CLI task digital object path check throws error if absolute paths used
|Status:||Code Review||Start date:||12/02/2021|
|Google Code Legacy ID:||Tested version:||2.6, 2.7|
First reported in the user forum 2021-10-31, with a proposed solution on 2021-11-04: https://groups.google.com/g/ica-atom-users/c/_2fctwQMtc4/m/blX7IQjlAQAJ
Reported again in the forum by another user 2021-12-02: https://groups.google.com/g/ica-atom-users/c/phE2_pIiXns/m/KkexXY-cBgAJ
The CLI task
csv:digital-object-path-check expects users to provide two inputs: a path to a directory of images, and a path to a CSV. However, the AtoM CSV import works best when absolute paths are provided. When the path-check task runs, it combines the user supplied input path with the absolute path in the CSV, thereby failing.
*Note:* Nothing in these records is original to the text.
-- ==== Sys2Proof/Machine/Access.lean ====
section
/-! DEFINITION. Machine/Access.lean: physical and virtual access to the store, the tiers and the core buffers: translation,
staged regions, poison, the read cache and tier encryption (R96, R116, R117, R121 to R130, R350 to R355, R474). -/

namespace Sys2Proof.Machine

open Sys2Proof

/-! ### Status codes (Table 10.5) -/

def stTRANSLATION : W16 := 0x0060
def stPLAN : W16 := 0x0070
def stUNCORR : W16 := 0x00A0
def stLINK : W16 := 0x0090
def errXlat (sub : Nat) : Err := ⟨stTRANSLATION, BitVec.ofNat 16 sub⟩
/-- PLAN_INVALID with sub-status RUNTIME, of a record or descriptor that breaks a rule when it runs (Table 9.6). -/
def errRuntime : Err := ⟨stPLAN, 0x000C⟩
/-- UNCORRECTABLE_MEMORY with no tier as its cause. -/
def errUncorr : Err := ⟨stUNCORR, 0⟩
/-- UNCORRECTABLE_MEMORY, TIER_POISON and BRIDGE_DOWN (Table 7.3). -/
def errTierPoison : Err := ⟨stUNCORR, 0x0101⟩
def errBridgeDown : Err := ⟨stUNCORR, 0x0102⟩

/-- An error that ends a record, with the address it was met at. -/
structure Flt where
  err : Err
  addr : Nat
deriving DecidableEq, Repr

/-! ### Counting at the store (Table 6.6) -/

/-- Bytes written to the store by a requester of tile `t`, counted at the slice and the tiles (Table 6.6). -/
def State.storeWrite (s : State) (t a : Nat) (b : Bytes) : State :=
  let h := sliceOf a
  let s1 := ((s.physWrite a b).bump64 (pk tSTORE h) 0x048 b.length).progress (pk tSTORE h) 1
  if h = t then s1 else s1.bump64 (pk tSTORE h) 0x050 b.length

/-- A read of the store by a requester of tile `t`, counted. -/
def State.countRead (s : State) (t a n : Nat) : State :=
  let h := sliceOf a
  let s1 := (s.bump64 (pk tSTORE h) 0x040 n).progress (pk tSTORE h) 1
  if h = t then s1 else (s1.bump64 (pk tSTORE h) 0x050 n).bump64 (pk tSTORE t) 0x058 n

/-- A read of the store that returned poisoned is counted (Table 6.6). -/
def State.countPoison (s : State) (pa : Nat) (bad : List Nat) : State :=
  if bad = [] then s else s.bump (pk tSTORE (sliceOf pa)) 0x070 1

/-- Bytes read from the store by a requester of tile `t`, counted, and the poisoned among them. -/
def State.storeRead (s : State) (t a n : Nat) : (Bytes × List Nat) × State :=
  let r := s.physRead a n
  (r.1, (r.2.countRead t a n).countPoison a r.1.2)

/-! ### Address operands (Table 5.3) -/

/-- SPACE of an address operand. -/
def aoSpace (w : Nat) : Nat := nbits w 63 62
/-- ADDR: 49 bits, or the core buffer offset in [22:0]. -/
def aoAddr (w : Nat) : Nat := if aoSpace w = 2 then nbits w 22 0 else nbits w 48 0
/-- A core buffer operand's [48:23] are zero. -/
def aoOk (w : Nat) : Bool := if aoSpace w = 2 then nbits w 48 23 == 0 else aoSpace w != 3
/-- An operand with no reserved bit set, where a rule refuses one (R238, R261). -/
def aoClean (w : Nat) : Bool := aoOk w && nbits w 61 49 == 0

/-! ### Translation (R350 to R354) -/

/-- What a translation answers: the leaf and the address it gives, or a sub-status of Table 16.3. -/
inductive Xl where
  | ok (l : Leaf) (a : Nat)
  | bad (sub : Nat)
deriving DecidableEq, Repr

/-- The leaf of context `x` of partition `p` that covers an address. -/
def State.leafAt (s : State) (p x va : Nat) : Option Leaf :=
  (s.part p).leaves.find? fun l => decide (l.ctx = x ∧ l.va ≤ va ∧ va < l.va + 2 ^ l.log2)

/-- A translation (R350, Table 16.3): no leaf, or a write through a leaf without W. -/
def State.lookup (s : State) (p x va : Nat) (wr : Bool) : Xl :=
  match s.leafAt p x va with
  | none => .bad 1
  | some l => if wr && !l.w then .bad 2 else .ok l (l.addr + (va - l.va))

/-- What a requester reaches: the store alone (an engine, R96), or the store and the tiers (the mover, R127). -/
inductive Reach where
  | store
  | tiers
deriving DecidableEq, Repr

/-- A translation for a requester: a target it cannot reach is sub-status TARGET (Table 16.3). -/
def State.lookupFor (s : State) (r : Reach) (p x va : Nat) (wr : Bool) : Xl :=
  match s.lookup p x va wr with
  | .ok l a =>
    if l.target = 0 then (if inStore a then .ok l a else .bad 5)
    else if r = .tiers ∧ l.target ≤ 3 then (if inTier a then .ok l a else .bad 5)
    else .bad 3
  | b => b

/-- The first fault of a partition since its last step edge is kept in PART.FAULT. Which unit of the tile it names in
[62:56] has no stated code and is free (log entry 10). -/
def State.noteFault (s : State) (p tile va sub : Nat) : State :=
  let s0 := s.bump (pk tXLAT tile) 0x058 1
  if (s0.part p).faultSet then s0
  else
    let (u, s1) := s0.fresh 7
    let w : W64 := pack 64 [⟨48, 0, va⟩, ⟨55, 52, sub⟩, ⟨62, 56, u⟩, ⟨63, 63, 1⟩]
    s1.modPart p fun q => { q with faultSet := true, fault := w }

/-- `n` bytes from `va` cut at 64 KiB boundaries: no leaf ends inside a piece. -/
def pieces : Nat → Nat → Nat → List (Nat × Nat)
  | 0, _, _ => []
  | f + 1, va, n =>
    if n = 0 then []
    else
      let k := min n (65536 - va % 65536)
      (va, k) :: pieces f (va + k) (n - k)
From a forum user:
In atom/lib/task/import/csvDigitalObjectPathsCheckTask.class.php, the getCsvColumnValues() function returns values from the CSV file. If these values are full path names, though, they won't match the output of getImageFiles(), which consists of filenames only, not pathnames.
- Prepare an archival description CSV that includes absolute path values in the digitalObjectPath column
- Add the directory of images and the CSV to a location accessible by AtoM
- Run the path check task
Despite paths being correct, all objects are reported unused. Path values found by task do not match those in the CSV.
Path check task successfully checks absolute paths in CSV.
Suggested fix from the forum
In getCsvColumnValues(), replace:
// Remove absolute path leading to image file. $relativeFilePath = basename($row[$imageColumnIndex]); array_push($values, $relativeFilePath);
When I created a modified version of csvDigitalObjectPathsCheckTask.class.php that included this change, I got expected results.